• _Aim of the exercise_:
Up to and including the line with "[0x21#8, lo8 d16, hi8 d16]", reproduce the listing below exactly, beginning at its first line.
|---|
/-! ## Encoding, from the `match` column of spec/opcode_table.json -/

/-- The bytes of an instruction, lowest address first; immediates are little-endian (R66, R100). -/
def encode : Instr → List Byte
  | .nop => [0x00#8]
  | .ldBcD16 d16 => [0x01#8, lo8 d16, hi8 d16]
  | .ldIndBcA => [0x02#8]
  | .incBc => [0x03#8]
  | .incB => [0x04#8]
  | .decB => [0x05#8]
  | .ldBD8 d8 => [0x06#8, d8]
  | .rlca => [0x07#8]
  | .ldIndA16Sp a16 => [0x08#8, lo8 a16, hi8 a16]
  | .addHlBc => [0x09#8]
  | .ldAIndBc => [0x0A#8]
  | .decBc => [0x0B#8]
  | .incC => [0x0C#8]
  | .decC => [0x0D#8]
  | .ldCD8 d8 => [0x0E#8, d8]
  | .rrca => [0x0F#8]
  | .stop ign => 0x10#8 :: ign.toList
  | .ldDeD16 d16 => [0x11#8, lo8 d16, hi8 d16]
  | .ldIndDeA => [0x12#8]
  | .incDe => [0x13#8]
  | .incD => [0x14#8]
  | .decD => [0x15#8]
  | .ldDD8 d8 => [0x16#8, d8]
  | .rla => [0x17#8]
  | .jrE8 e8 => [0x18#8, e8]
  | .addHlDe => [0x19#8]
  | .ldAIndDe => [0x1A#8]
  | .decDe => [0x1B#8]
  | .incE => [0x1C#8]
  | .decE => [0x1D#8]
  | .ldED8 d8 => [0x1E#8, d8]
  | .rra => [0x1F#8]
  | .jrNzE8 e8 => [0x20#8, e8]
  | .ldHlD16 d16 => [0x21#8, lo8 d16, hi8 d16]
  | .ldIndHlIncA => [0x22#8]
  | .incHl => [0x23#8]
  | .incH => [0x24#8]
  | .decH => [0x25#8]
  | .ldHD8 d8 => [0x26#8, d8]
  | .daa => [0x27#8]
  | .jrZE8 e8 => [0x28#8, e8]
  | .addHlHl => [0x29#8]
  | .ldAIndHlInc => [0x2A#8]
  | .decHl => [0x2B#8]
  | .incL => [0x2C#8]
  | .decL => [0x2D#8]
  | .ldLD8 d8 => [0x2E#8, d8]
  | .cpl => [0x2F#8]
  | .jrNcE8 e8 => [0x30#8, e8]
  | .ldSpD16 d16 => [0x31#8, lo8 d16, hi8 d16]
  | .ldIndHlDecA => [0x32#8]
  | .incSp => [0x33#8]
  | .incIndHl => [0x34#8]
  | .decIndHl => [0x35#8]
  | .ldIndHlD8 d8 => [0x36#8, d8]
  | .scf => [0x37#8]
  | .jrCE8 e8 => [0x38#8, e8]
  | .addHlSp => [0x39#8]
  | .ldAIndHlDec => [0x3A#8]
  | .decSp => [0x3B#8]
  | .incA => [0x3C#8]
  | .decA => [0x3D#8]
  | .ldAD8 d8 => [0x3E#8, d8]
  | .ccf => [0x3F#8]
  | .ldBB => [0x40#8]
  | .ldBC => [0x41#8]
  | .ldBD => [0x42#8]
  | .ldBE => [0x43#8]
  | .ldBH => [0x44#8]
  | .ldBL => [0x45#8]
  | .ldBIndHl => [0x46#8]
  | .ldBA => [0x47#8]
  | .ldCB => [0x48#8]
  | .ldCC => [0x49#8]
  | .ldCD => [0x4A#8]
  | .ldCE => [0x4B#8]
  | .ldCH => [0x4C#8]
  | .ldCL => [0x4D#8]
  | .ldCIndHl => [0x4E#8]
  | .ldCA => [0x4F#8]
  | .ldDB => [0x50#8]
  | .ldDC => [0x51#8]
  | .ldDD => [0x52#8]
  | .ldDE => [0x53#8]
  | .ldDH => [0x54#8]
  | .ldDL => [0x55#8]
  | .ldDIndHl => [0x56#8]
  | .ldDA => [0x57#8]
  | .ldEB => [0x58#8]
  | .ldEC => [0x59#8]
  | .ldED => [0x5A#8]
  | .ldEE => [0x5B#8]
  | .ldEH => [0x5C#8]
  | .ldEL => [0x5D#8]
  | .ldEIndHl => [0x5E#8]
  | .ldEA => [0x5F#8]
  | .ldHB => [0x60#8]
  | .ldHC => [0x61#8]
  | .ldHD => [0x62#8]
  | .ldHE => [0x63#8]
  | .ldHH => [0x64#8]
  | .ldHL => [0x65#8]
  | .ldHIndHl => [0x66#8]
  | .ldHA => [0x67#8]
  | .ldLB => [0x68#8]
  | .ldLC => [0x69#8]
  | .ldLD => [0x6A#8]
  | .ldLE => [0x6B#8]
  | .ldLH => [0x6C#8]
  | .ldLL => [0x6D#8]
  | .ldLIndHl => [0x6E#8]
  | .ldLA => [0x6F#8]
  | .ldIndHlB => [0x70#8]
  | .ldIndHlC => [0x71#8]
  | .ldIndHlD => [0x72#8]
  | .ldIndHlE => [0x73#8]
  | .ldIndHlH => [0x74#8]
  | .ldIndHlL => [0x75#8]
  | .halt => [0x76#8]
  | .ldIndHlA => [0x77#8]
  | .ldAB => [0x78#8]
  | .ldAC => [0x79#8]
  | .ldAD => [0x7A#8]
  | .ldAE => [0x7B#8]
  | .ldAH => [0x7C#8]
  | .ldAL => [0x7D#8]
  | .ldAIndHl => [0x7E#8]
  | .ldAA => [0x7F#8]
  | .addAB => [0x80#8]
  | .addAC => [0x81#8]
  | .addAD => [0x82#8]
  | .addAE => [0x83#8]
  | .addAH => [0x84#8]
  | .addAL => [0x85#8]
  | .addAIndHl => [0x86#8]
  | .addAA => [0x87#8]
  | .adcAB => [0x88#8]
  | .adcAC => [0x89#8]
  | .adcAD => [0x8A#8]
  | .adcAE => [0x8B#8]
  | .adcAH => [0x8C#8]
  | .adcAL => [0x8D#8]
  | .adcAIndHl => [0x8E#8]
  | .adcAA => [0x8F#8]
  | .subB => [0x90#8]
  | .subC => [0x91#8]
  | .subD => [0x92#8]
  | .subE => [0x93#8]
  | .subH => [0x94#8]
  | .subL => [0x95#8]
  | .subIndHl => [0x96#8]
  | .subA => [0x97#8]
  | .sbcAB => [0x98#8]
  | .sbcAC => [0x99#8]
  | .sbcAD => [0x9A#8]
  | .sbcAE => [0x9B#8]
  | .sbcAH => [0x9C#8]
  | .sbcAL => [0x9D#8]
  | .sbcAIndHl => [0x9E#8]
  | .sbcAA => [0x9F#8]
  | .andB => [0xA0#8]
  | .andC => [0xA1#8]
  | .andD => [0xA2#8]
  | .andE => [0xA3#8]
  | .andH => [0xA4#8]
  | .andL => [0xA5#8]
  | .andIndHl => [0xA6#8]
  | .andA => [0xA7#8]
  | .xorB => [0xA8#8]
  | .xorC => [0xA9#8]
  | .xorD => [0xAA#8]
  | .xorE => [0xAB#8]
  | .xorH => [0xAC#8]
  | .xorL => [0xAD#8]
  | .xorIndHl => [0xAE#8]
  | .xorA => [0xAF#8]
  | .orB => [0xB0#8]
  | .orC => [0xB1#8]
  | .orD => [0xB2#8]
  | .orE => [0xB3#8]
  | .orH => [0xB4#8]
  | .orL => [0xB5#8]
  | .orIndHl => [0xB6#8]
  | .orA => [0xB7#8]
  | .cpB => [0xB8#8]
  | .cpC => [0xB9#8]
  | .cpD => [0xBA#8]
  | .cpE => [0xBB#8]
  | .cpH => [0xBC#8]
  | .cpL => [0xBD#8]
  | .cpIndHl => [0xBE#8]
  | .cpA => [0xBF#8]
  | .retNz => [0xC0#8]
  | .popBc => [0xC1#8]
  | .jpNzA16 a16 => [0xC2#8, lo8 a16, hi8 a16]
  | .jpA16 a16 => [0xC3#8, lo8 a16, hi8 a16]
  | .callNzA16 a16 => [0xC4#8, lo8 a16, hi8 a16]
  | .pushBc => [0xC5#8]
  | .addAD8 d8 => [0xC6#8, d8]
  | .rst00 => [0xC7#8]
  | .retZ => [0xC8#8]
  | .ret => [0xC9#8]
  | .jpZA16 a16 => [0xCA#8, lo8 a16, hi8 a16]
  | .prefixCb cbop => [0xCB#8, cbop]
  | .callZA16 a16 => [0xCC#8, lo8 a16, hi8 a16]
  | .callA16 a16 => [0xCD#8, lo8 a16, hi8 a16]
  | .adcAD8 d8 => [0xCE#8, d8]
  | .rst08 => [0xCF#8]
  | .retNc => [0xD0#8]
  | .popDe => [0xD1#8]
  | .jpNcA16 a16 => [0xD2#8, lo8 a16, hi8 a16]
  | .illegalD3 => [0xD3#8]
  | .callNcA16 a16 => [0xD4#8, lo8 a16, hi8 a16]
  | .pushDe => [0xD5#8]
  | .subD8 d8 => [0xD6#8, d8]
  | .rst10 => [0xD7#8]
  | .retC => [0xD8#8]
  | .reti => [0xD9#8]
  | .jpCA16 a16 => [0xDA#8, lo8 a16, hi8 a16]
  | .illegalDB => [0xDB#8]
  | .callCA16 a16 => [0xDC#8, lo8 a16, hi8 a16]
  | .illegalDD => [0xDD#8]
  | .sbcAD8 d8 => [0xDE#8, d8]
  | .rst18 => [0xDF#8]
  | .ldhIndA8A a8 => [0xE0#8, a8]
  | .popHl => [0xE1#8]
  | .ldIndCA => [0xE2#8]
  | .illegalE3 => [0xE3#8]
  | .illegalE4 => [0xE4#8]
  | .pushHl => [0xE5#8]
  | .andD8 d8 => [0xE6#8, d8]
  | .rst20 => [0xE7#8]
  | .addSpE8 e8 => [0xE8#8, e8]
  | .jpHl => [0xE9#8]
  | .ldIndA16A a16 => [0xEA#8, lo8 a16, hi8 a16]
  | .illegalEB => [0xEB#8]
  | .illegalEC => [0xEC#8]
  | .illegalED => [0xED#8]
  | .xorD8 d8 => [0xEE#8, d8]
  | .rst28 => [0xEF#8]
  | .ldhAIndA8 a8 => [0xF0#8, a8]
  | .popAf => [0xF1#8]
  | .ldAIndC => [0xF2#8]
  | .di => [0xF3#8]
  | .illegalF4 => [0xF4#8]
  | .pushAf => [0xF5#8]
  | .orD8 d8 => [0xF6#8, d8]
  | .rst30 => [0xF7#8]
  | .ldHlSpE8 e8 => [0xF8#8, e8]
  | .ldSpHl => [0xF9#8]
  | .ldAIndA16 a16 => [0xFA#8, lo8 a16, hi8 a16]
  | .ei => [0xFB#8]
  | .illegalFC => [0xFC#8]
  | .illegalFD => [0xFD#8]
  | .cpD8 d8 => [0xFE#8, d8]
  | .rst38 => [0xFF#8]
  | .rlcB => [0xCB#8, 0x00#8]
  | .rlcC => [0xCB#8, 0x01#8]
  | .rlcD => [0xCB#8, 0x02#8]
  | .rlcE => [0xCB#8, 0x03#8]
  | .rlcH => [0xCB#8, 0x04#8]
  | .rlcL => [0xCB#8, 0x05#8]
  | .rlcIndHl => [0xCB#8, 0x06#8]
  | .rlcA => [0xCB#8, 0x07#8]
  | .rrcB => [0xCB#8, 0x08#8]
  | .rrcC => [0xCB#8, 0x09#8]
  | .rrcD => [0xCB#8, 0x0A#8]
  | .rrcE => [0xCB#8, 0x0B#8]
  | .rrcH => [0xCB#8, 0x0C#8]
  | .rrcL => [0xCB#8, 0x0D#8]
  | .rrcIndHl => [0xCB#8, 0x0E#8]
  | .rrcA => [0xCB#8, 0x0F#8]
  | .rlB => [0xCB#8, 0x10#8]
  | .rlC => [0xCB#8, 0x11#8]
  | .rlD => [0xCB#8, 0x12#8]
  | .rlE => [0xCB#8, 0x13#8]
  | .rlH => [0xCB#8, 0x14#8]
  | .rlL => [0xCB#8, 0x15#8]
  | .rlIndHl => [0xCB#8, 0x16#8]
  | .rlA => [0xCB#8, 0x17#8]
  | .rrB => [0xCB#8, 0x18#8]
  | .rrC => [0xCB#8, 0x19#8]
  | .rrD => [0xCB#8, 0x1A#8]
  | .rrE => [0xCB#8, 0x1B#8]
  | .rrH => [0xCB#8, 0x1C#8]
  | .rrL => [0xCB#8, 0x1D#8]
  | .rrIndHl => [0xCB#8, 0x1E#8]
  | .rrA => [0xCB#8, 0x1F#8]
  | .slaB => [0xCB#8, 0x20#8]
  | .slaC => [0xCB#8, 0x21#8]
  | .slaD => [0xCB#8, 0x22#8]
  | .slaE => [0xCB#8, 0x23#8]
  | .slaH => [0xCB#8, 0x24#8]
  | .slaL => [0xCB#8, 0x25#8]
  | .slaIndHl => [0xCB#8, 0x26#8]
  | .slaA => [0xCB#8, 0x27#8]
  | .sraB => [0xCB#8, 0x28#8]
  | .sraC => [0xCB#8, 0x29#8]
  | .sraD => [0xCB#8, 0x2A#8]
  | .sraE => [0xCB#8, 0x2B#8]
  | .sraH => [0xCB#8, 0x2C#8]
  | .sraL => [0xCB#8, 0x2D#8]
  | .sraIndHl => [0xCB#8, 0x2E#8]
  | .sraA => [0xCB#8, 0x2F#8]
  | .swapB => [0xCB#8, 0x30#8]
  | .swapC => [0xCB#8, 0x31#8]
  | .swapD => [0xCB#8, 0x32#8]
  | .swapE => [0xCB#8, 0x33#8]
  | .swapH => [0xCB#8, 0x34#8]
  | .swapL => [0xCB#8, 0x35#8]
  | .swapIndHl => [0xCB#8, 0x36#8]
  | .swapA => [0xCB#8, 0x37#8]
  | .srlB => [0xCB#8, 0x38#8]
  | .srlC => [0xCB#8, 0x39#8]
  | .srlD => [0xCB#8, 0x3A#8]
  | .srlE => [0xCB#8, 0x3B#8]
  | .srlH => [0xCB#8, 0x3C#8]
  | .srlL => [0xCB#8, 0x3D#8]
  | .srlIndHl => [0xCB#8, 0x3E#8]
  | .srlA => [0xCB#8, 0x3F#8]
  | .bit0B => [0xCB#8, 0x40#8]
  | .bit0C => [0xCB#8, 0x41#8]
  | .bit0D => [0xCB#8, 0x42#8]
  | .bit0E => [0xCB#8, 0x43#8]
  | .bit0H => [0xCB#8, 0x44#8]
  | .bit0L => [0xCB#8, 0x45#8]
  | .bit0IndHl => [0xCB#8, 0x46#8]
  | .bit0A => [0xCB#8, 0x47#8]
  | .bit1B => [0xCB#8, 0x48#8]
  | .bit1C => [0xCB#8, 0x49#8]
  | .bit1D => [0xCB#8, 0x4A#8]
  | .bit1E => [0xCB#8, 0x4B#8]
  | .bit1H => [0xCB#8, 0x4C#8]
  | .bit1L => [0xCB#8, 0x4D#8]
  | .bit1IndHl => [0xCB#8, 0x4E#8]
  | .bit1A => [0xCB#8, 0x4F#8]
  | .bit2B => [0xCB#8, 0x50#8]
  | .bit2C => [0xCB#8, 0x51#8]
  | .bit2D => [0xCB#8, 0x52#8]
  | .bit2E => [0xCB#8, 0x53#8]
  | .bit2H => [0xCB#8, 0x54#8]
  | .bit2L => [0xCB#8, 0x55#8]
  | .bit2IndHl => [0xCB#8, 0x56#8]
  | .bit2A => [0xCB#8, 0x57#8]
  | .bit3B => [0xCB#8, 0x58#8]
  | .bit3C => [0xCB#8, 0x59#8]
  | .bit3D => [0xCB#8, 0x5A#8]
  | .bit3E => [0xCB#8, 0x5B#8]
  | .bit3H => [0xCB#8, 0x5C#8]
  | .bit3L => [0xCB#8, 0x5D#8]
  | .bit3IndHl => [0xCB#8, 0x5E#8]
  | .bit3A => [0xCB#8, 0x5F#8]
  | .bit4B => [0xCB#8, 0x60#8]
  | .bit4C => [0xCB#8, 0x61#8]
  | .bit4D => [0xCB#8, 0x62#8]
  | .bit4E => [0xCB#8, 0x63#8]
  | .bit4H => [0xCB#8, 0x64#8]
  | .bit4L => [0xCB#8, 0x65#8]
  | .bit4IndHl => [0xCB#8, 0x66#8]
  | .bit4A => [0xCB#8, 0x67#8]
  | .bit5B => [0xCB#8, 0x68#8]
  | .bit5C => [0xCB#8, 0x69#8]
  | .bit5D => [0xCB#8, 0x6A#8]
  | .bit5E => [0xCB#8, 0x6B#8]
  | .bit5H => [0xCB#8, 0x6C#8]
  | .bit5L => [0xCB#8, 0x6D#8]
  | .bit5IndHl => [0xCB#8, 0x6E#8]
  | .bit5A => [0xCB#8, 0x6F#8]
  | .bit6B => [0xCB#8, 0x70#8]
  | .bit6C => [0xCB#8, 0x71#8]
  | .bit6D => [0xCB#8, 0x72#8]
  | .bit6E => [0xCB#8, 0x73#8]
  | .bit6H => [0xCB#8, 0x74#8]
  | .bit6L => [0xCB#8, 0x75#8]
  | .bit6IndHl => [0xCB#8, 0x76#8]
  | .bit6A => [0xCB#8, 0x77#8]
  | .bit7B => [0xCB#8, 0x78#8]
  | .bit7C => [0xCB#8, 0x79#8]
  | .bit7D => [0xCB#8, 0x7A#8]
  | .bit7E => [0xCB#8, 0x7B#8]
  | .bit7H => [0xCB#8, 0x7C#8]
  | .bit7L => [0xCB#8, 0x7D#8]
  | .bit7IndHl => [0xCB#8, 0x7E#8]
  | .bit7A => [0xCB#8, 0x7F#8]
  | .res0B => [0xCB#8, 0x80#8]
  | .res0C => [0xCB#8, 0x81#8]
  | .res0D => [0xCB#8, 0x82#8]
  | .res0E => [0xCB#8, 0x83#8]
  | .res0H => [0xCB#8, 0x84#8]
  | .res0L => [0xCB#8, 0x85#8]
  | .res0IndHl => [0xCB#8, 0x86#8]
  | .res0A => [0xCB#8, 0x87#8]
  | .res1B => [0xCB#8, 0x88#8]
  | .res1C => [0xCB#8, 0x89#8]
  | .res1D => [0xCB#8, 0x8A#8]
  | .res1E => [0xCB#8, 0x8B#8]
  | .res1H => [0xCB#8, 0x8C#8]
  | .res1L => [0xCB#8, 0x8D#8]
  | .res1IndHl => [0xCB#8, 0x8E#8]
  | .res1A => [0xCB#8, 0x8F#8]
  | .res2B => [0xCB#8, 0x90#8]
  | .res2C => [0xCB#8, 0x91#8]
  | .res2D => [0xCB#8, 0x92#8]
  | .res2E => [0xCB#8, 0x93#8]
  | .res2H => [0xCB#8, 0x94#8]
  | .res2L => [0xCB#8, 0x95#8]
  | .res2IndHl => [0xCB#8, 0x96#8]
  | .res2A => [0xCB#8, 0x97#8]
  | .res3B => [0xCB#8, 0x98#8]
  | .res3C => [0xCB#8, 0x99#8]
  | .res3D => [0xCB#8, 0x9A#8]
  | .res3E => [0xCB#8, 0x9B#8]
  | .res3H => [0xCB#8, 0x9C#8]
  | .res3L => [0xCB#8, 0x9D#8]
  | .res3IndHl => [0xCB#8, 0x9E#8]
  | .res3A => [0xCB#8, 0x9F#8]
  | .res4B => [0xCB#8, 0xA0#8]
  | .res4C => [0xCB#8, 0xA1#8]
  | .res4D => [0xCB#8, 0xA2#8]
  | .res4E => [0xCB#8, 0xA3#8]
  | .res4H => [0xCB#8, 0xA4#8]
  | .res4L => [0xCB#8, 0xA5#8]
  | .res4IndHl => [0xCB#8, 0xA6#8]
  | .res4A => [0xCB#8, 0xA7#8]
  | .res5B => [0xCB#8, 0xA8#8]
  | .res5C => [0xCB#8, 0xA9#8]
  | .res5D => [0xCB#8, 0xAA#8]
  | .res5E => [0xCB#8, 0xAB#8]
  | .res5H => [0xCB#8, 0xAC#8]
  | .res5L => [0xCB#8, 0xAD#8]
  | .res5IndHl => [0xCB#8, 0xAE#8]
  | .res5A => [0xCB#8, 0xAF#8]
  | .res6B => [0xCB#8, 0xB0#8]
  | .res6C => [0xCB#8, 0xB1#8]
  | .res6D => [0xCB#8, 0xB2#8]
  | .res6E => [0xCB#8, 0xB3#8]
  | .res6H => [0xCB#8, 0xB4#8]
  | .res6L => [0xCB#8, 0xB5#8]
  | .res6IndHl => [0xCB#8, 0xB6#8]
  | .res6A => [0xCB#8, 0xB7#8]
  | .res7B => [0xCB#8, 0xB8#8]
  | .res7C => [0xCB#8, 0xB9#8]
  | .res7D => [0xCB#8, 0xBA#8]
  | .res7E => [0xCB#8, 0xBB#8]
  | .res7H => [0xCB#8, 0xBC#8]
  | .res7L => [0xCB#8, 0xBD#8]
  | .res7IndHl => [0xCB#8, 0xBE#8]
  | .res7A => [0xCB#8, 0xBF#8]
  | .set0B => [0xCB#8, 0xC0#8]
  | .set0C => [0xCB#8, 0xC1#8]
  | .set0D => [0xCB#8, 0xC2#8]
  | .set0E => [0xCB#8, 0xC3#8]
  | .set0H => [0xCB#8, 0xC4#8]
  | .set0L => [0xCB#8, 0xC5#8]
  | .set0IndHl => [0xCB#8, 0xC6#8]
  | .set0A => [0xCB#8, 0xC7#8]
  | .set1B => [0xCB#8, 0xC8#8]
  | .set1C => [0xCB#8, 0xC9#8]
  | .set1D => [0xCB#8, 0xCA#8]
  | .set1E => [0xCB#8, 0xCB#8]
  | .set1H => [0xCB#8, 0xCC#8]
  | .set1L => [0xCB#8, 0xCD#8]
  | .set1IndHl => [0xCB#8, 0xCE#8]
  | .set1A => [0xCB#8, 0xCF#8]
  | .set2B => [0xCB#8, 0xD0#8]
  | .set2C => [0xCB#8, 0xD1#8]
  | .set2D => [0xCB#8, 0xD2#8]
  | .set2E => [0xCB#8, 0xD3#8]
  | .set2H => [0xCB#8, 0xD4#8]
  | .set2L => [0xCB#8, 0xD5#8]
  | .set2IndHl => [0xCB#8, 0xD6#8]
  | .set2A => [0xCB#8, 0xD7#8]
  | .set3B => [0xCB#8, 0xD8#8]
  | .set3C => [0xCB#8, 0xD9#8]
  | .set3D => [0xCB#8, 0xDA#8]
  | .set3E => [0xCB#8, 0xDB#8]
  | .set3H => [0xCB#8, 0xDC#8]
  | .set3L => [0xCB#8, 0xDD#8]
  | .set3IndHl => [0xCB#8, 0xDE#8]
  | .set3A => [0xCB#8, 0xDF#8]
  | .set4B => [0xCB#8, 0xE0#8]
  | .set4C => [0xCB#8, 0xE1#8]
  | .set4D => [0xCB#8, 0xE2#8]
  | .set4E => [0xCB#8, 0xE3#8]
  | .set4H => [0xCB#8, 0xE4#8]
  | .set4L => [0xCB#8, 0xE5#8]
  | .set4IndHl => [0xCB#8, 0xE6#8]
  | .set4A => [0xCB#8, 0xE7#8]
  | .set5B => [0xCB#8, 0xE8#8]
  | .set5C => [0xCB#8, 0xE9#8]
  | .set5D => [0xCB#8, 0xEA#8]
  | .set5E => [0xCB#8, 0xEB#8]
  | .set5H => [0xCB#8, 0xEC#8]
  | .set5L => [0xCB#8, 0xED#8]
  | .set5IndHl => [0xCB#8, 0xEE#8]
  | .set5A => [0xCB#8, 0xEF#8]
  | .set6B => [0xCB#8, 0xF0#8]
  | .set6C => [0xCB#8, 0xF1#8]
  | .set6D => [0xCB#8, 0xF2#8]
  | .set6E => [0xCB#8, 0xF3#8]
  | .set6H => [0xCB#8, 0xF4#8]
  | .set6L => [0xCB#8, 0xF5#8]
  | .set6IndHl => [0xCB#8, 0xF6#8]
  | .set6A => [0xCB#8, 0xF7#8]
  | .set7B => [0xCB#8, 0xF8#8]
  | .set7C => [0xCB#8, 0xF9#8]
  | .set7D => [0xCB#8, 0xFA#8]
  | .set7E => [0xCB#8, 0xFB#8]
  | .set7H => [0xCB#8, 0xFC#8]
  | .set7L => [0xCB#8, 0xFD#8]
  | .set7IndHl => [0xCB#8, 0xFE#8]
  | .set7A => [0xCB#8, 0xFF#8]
|---|
• _Exercise response_:
/-! ## Encoding, from the `match` column of spec/opcode_table.json -/

/-- The bytes of an instruction, lowest address first; immediates are little-endian (R66, R100). -/
def encode : Instr → List Byte
  | .nop => [0x00#8]
  | .ldBcD16 d16 => [0x01#8, lo8 d16, hi8 d16]
  | .ldIndBcA => [0x02#8]
  | .incBc => [0x03#8]
  | .incB => [0x04#8]
  | .decB => [0x05#8]
  | .ldBD8 d8 => [0x06#8, d8]
  | .rlca => [0x07#8]
  | .ldIndA16Sp a16 => [0x08#8, lo8 a16, hi8 a16]
  | .addHlBc => [0x09#8]
  | .ldAIndBc => [0x0A#8]
  | .decBc => [0x0B#8]
  | .incC => [0x0C#8]
  | .decC => [0x0D#8]
  | .ldCD8 d8 => [0x0E#8, d8]
  | .rrca => [0x0F#8]
  | .stop ign => 0x10#8 :: ign.toList
  | .ldDeD16 d16 => [0x11#8, lo8 d16, hi8 d16]
  | .ldIndDeA => [0x12#8]
  | .incDe => [0x13#8]
  | .incD => [0x14#8]
  | .decD => [0x15#8]
  | .ldDD8 d8 => [0x16#8, d8]
  | .rla => [0x17#8]
  | .jrE8 e8 => [0x18#8, e8]
  | .addHlDe => [0x19#8]
  | .ldAIndDe => [0x1A#8]
  | .decDe => [0x1B#8]
  | .incE => [0x1C#8]
  | .decE => [0x1D#8]
  | .ldED8 d8 => [0x1E#8, d8]
  | .rra => [0x1F#8]
  | .jrNzE8 e8 => [0x20#8, e8]
  | .ldHlD16 d16 => [0x21#8, lo8 d16, hi8 d16]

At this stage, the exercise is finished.